### Supplied data

-- ==== Sys2Proof/Tests/Slice0.lean ====
section
/-! SUPPORT. The model's own tests. An expected value is one the spec prints: the table or rule it stands in is named. The
witnesses at the end meet, together, the hypotheses of each statement that has any. -/

open Sys2Proof Sys2Proof.Machine

namespace Sys2Proof.Tests

set_option Elab.async false

/-! ## Helpers -/

/-- The next state of an outcome, or `State.reset`. -/
def nextOr (o : Result) : State :=
  match o with
  | .next t => t
  | .fault _ => State.reset
  | .refused _ => State.reset

/-- The outcome is a next state. -/
def isNext (o : Result) : Bool :=
  match o with
  | .next _ => true
  | .fault _ => false
  | .refused _ => false

theorem eq_nextOr {o : Result} (h : isNext o = true) : o = .next (nextOr o) := by
  cases o <;> simp_all [isNext, nextOr]

/-- After reset, with `bytes` in `IBUF` from 0 on and named by the argument registers. -/
def withBytes (bytes : List Byte) : State :=
  { State.reset with mem := Memory.writeBytes [] (bufBase .ibuf) bytes, argLen := bytes.length }

/-- The same with another decoder state record. -/
def withRecord (bytes : List Byte) (st : DecState) : State := withSt (withBytes bytes) st

/-- In-frame after `7E` at position 0 (95_test_vectors.md section 1.7, row 1). -/
def started : DecState := { initState Params.vectors with startValid := true, pos := 1 }

/-- The status, the two counts and `CTL_OUT` after an outcome. -/
def results (o : Result) : BitVec 4 × Nat × Nat × Word :=
  (statusCode (nextOr o).status, (nextOr o).resCount, (nextOr o).resLen, (nextOr o).ctlOut.setWidth 32)

/-- DECODE of a chunk from the state after reset. -/
def decodeOf (bytes : List Byte) : Result := exec .decode (withBytes bytes)

/-- `7E FF 16 7D 5E 87 5B 7E`, a Data frame with sequence 3 and payload `7E` (43_frame_encoder.md R96). -/
def frame3 : List Byte := [0x7E#8, 0xFF#8, 0x16#8, 0x7D#8, 0x5E#8, 0x87#8, 0x5B#8, 0x7E#8]

/-! ## Ill-formed terms -/

theorem test_wf_refuses_a_legal_word_as_illegal : (Instr.illegalHighBits 0x41#32).wf Params.vectors = false := by decide
theorem test_wf_refuses_a_reserved_opcode_as_illegal : (Instr.illegalHighBits 0x105#32).wf Params.vectors = false := by decide
theorem test_wf_refuses_kind3_as_illegal : (Instr.illegalHighBits 0x19#32).wf Params.vectors = false := by decide
theorem test_wf_refuses_a_checksum_past_its_width : (Instr.crcStep 0x10000#32 0#8).wf Params.vectors = false := by decide
theorem test_wf_refuses_flag_to_the_escape_decoder : (Instr.escDecodeOne 0x7E#8 true).wf Params.vectors = false := by decide
theorem test_wf_accepts : (Instr.illegalHighBits 0x101#32).wf Params.vectors = true ∧
    (Instr.crcStep 0xFFFF#32 0#8).wf Params.vectors = true ∧ (Instr.escDecodeOne 0x5E#8 true).wf Params.vectors = true := by
  decide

### Description of the task
The records above must be retyped in full, exactly as written.

### Response area
-- ==== Sys2Proof/Tests/Slice0.lean ====
section
/-! SUPPORT. The model's own tests. An expected value is one the spec prints: the table or rule it stands in is named. The
witnesses at the end meet, together, the hypotheses of each statement that has any. -/

open Sys2Proof Sys2Proof.Machine

namespace Sys2Proof.Tests

set_option Elab.async false

/-! ## Helpers -/

/-- The next state of an outcome, or `State.reset`. -/
def nextOr (o : Result) : State :=
  match o with
  | .next t => t
  | .fault _ => State.reset
  | .refused _ => State.reset

/-- The outcome is a next state. -/
def isNext (o : Result) : Bool :=
  match o with
  | .next _ => true
  | .fault _ => false
  | .refused _ => false

theorem eq_nextOr {o : Result} (h : isNext o = true) : o = .next (nextOr o) := by
  cases o <;> simp_all [isNext, nextOr]

/-- After reset, with `bytes` in `IBUF` from 0 on and named by the argument registers. -/
def withBytes (bytes : List Byte) : State :=
  { State.reset with mem := Memory.writeBytes [] (bufBase .ibuf) bytes, argLen := bytes.length }

/-- The same with another decoder state record. -/
def withRecord (bytes : List Byte) (st : DecState) : State := withSt (withBytes bytes) st

/-- In-frame after `7E` at position 0 (95_test_vectors.md section 1.7, row 1). -/
def started : DecState := { initState Params.vectors with startValid := true, pos := 1 }

/-- The status, the two counts and `CTL_OUT` after an outcome. -/
def results (o : Result) : BitVec 4 × Nat × Nat × Word :=
  (statusCode (nextOr o).status, (nextOr o).resCount, (nextOr o).resLen, (nextOr o).ctlOut.setWidth 32)

/-- DECODE of a chunk from the state after reset. -/
def decodeOf (bytes : List Byte) : Result := exec .decode (withBytes bytes)

/-- `7E FF 16 7D 5E 87 5B 7E`, a Data frame with sequence 3 and payload `7E` (43_frame_encoder.md R96). -/
def frame3 : List Byte := [0x7E#8, 0xFF#8, 0x16#8, 0x7D#8, 0x5E#8, 0x87#8, 0x5B#8, 0x7E#8]

/-! ## Ill-formed terms -/

theorem test_wf_refuses_a_legal_word_as_illegal : (Instr.illegalHighBits 0x41#32).wf Params.vectors = false := by decide
theorem test_wf_refuses_a_reserved_opcode_as_illegal : (Instr.illegalHighBits 0x105#32).wf Params.vectors = false := by decide
theorem test_wf_refuses_kind3_as_illegal : (Instr.illegalHighBits 0x19#32).wf Params.vectors = false := by decide
theorem test_wf_refuses_a_checksum_past_its_width : (Instr.crcStep 0x10000#32 0#8).wf Params.vectors = false := by decide
theorem test_wf_refuses_flag_to_the_escape_decoder : (Instr.escDecodeOne 0x7E#8 true).wf Params.vectors = false := by decide
theorem test_wf_accepts : (Instr.illegalHighBits 0x101#32).wf Params.vectors = true ∧
    (Instr.crcStep 0xFFFF#32 0#8).wf Params.vectors = true ∧ (Instr.escDecodeOne 0x5E#8 true).wf Params.vectors = true := by
  decide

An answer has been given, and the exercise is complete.